**RECORDS SUPPLIED:**
/-- The issuing issue group has taken the trap `code` with resume point `pt` and TRAPADDR `addr`, and continues at
TRAPVEC, after `n` more instructions counted (R373, R375). -/
structure TrapTaken (s t : State) (code : Nat) (pt : DWord × Word) (addr : DWord) (n : Nat) : Prop where
  regs : ∀ h ∈ (s.ig s.cur).homes, t.group (s.gid h) =
    { s.group (s.gid h) with trapCause := 0x80000000#32 ||| BitVec.ofNat 32 code, trapPc := pt.1, trapClause := pt.2,
                             trapAddr := addr }
  others : ∀ g, (∀ h ∈ (s.ig s.cur).homes, g ≠ s.gid h) → t.group g = s.group g
  ig : Issuing s → t.ig s.cur =
    { s.ig s.cur with pc := (s.team s.curTeam).trapvec, clause := none, resume := none, wait := .none, ptrap := none,
                      acqDone := [], remote := [] }
  kept : Kept s t
  count : code ≠ 8 → (t.role s.cur.role).count = s.pathCount + n
  retired : (t.ctx s.curCtx).retired = (s.ctx s.curCtx).retired + BitVec.ofNat 64 n

/-- The issuing instruction of `len` bytes has made operation `o`, under the next name, in each supplying home group, with
a part for each active lane, and those that `more` gives a home group after them: it stands last in the outstanding set,
its arrival counter and its completion flag have risen by one (R229, R291), an acquire holds the issue group (R94), and no
register, no memory and nothing else has changed but FPFLAGS and the store hash, which `OpQuiet` speaks of. -/
structure OpIssued (s t : State) (len : Nat) (o : Op) (lane : Nat → Nat → LaneAcc)
    (more : Nat → List LaneAcc := fun _ => []) : Prop where
  ops : ∀ h ∈ s.suppliers s.cur, (t.group (s.gid h)).ops = (s.group (s.gid h)).ops ++
    [{ o with id := s.nextUid, ig := s.cur.ig, outside := (s.ig s.cur).clause.isNone,
              lanes := ((s.lanes s.cur).filter fun p => p.2 == h).map (fun p => lane (s.gid h) p.1) ++
                more (s.gid h) }]
  counter : ∀ h ∈ s.suppliers s.cur, ∀ a, SMap.look 0 (t.group (s.gid h)).ac a =
    SMap.look 0 (s.group (s.gid h)).ac a + if a = o.ac ∧ o.counted = true then 1 else 0
  flag : ∀ h ∈ s.suppliers s.cur, ∀ f, SMap.look 0 (t.group (s.gid h)).cf f =
    SMap.look 0 (s.group (s.gid h)).cf f + if o.cf = some f then 1 else 0
  group : ∀ g, { t.group g with ops := (s.group g).ops, ac := (s.group g).ac, cf := (s.group g).cf,
                                fpflags := (s.group g).fpflags, tapeHash := (s.group g).tapeHash } = s.group g
  idle : ∀ g, ¬Supplies s g → t.group g = s.group g
  acquiring : Issuing s → (t.ig s.cur).acquiring =
    if o.acq = true ∧ s.lanes s.cur ≠ [] then s.nextUid :: (s.ig s.cur).acquiring else (s.ig s.cur).acquiring
  kept : Kept { s with nextUid := s.nextUid + 1 } t
  past : Past s t len

/-- FPFLAGS and the store hash of every group are unchanged. -/
def OpQuiet (s t : State) : Prop :=
  ∀ g, (t.group g).fpflags = (s.group g).fpflags ∧ (t.group g).tapeHash = (s.group g).tapeHash

/-- Every active lane's address is aligned to `n` and passes the checks of R24 for an access of the issuing context. -/
def LanesPass (s : State) (need : Need) (permits : Nat → Bool) (store : Bool) (n : Nat) (addr : Nat → Nat → DWord) : Prop :=
  ∀ p ∈ s.lanes s.cur, (addr (s.gid p.2) p.1).toNat % n = 0 ∧
    ∃ t, s.check s.curCtx need permits store (addr (s.gid p.2) p.1).toNat = .ok t

/-- Every active lane's scratch offset is aligned to `n` and lies in the team's allocation (R10). -/
def OffsetsPass (s : State) (n : Nat) (off : Nat → Nat → Int) : Prop :=
  ∀ p ∈ s.lanes s.cur, off (s.gid p.2) p.1 % n = 0 ∧ 0 ≤ off (s.gid p.2) p.1 ∧
    off (s.gid p.2) p.1 + n ≤ (s.scratchOf s.curTeam).size

/-- The issuing issue group waits without effect, and its role's blocked time runs from now unless it ran before (R292).
-/
structure Blocks (s t : State) : Prop where
  ig : Issuing s → t.ig s.cur = { s.ig s.cur with wait := .blocked }
  since : (t.role s.cur.role).since = some ((s.role s.cur.role).since.getD s.clock.toNat)
  count : (t.role s.cur.role).count = (s.role s.cur.role).count
  groups : t.groups = s.groups
  ctxs : t.ctxs = s.ctxs
  kept : Kept s t

/-- A window entry has entered its pair's tile window, after the others: the turn has come to its team, and in the clock
of a follower's entry none of the leader enters after it (R192). -/
structure Admitted (s t : State) (e : WEntry) : Prop where
  window : (t.pair (s.teamPair e.team)).window = (s.pair (s.teamPair e.team)).window ++ [e]
  turn : (t.pair (s.teamPair e.team)).turn = s.windowKey e.team
  follow : (t.pair (s.teamPair e.team)).follow =
    if leads (s.group e.group).core then (s.pair (s.teamPair e.team)).follow else some s.clock.toNat
  others : ∀ p, p ≠ s.teamPair e.team → t.pair p = s.pair p

/-- The checks of R308 for one home group's entry against a table: the TRAPADDR of a failure, and the table after. -/
def bindOne (t : List Bind) (base obj : DWord) (lines : Word) : Option DWord × List Bind :=
  let b : Bind := { base := base.toNat / 64, lines := lines.toNat, obj := obj.toNat / 8 }
  if base.toNat % 64 ≠ 0 ∨ 2 ^ 48 ≤ base.toNat then (some base, t)
  else if obj.toNat % 8 ≠ 0 ∨ 2 ^ 48 ≤ obj.toNat then (some obj, t)
  else if lines.toNat = 0 ∨ 67108863 < lines.toNat then (some (lines.setWidth 64), t)
  else if b ∈ t then (none, t)
  else if ({ binds := t } : Ctx).bindFits b then (none, t ++ [b]) else (some base, t)

/-- R308 for the home groups in turn, up to the first that fails. -/
def bindAll (s : State) (x : MsArgs) : List Nat → List Bind → Option DWord × List Bind
  | [], t => (none, t)
  | h :: hs, t =>
    match bindOne t (s.readS64 (s.gid h) x.sa) (s.readS64 (s.gid h) x.sb) (s.readS (s.gid h) (x.sa + 2)) with
    | (none, t) => bindAll s x hs t
    | r => r

/-- Nothing of a state has changed but the binding table of a context and what issuing an instruction changes. -/
def OnlyBinds (s t : State) (c : Nat) : Prop :=
  t.groups = s.groups ∧ SameElsewhere s t ∧
    ∀ n, { t.ctx n with retired := (s.ctx n).retired, due := (s.ctx n).due, binds := if n = c then (s.ctx n).binds else (t.ctx n).binds } = s.ctx n

/-- A home group has one outstanding operation of that name. -/
def OneOp (s : State) (g : Nat) (o : Op) : Prop := ((s.group g).ops.filter fun p => p.id == o.id) = [o]

/-- An operation has left its home group: its arrival counter and its completion flag have fallen by one (R229, R291). -/
structure OpEnded (s t : State) (g : Nat) (o : Op) : Prop where
  gone : t.op? g o.id = none
  counter : ∀ a, SMap.look 0 (t.group g).ac a = SMap.look 0 (s.group g).ac a - if a = o.ac ∧ o.counted = true then 1 else 0
  flag : ∀ f, SMap.look 0 (t.group g).cf f = SMap.look 0 (s.group g).cf f - if o.cf = some f then 1 else 0

/-- The results of a class L instruction issued inside a clause are to come in home group `g` (R229, R231): an operation,
performed and last in the outstanding set, holds for each lane of `on` the words that `val` gives for registers `d` to
`d + n - 1`, and the flag that `cf` names counts it. -/
def ToCome (s t : State) (cf g d n : Nat) (on : Nat → Prop) (val : Nat → Nat → Nat) : Prop :=
  (∀ f, SMap.look 0 (t.group g).cf f = SMap.look 0 (s.group g).cf f + if s.flagOf cf = some f then 1 else 0) ∧
  ∃ o, (t.group g).ops = (s.group g).ops ++ [o] ∧ o.kind = .load ∧ o.accepted = true ∧ o.ready = true ∧ o.outside = false ∧
    o.acq = false ∧ o.scratch = false ∧ o.cv = false ∧ o.ty = .b32 ∧ o.d = d ∧ o.cnt = n ∧ o.cf = s.flagOf cf ∧
    (o.lanes.map (·.lane)).Nodup ∧ (∀ l, (∃ a ∈ o.lanes, a.lane = l) ↔ l < 96 ∧ on l) ∧
    ∀ a ∈ o.lanes, a.done = true ∧ a.acked = true ∧ a.psn = [] ∧
      ∀ i, i < n → ofLE ((a.bytes.drop (4 * i)).take 4) = val i a.lane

**YOUR GOAL:** Out of the preceding entries, pull every line containing the string "that".

**EXPECTED ANSWER:**
a part for each active lane, and those that `more` gives a home group after them: it stands last in the outstanding set,
/-- R308 for the home groups in turn, up to the first that fails. -/
/-- A home group has one outstanding operation of that name. -/
performed and last in the outstanding set, holds for each lane of `on` the words that `val` gives for registers `d` to
`d + n - 1`, and the flag that `cf` names counts it. -/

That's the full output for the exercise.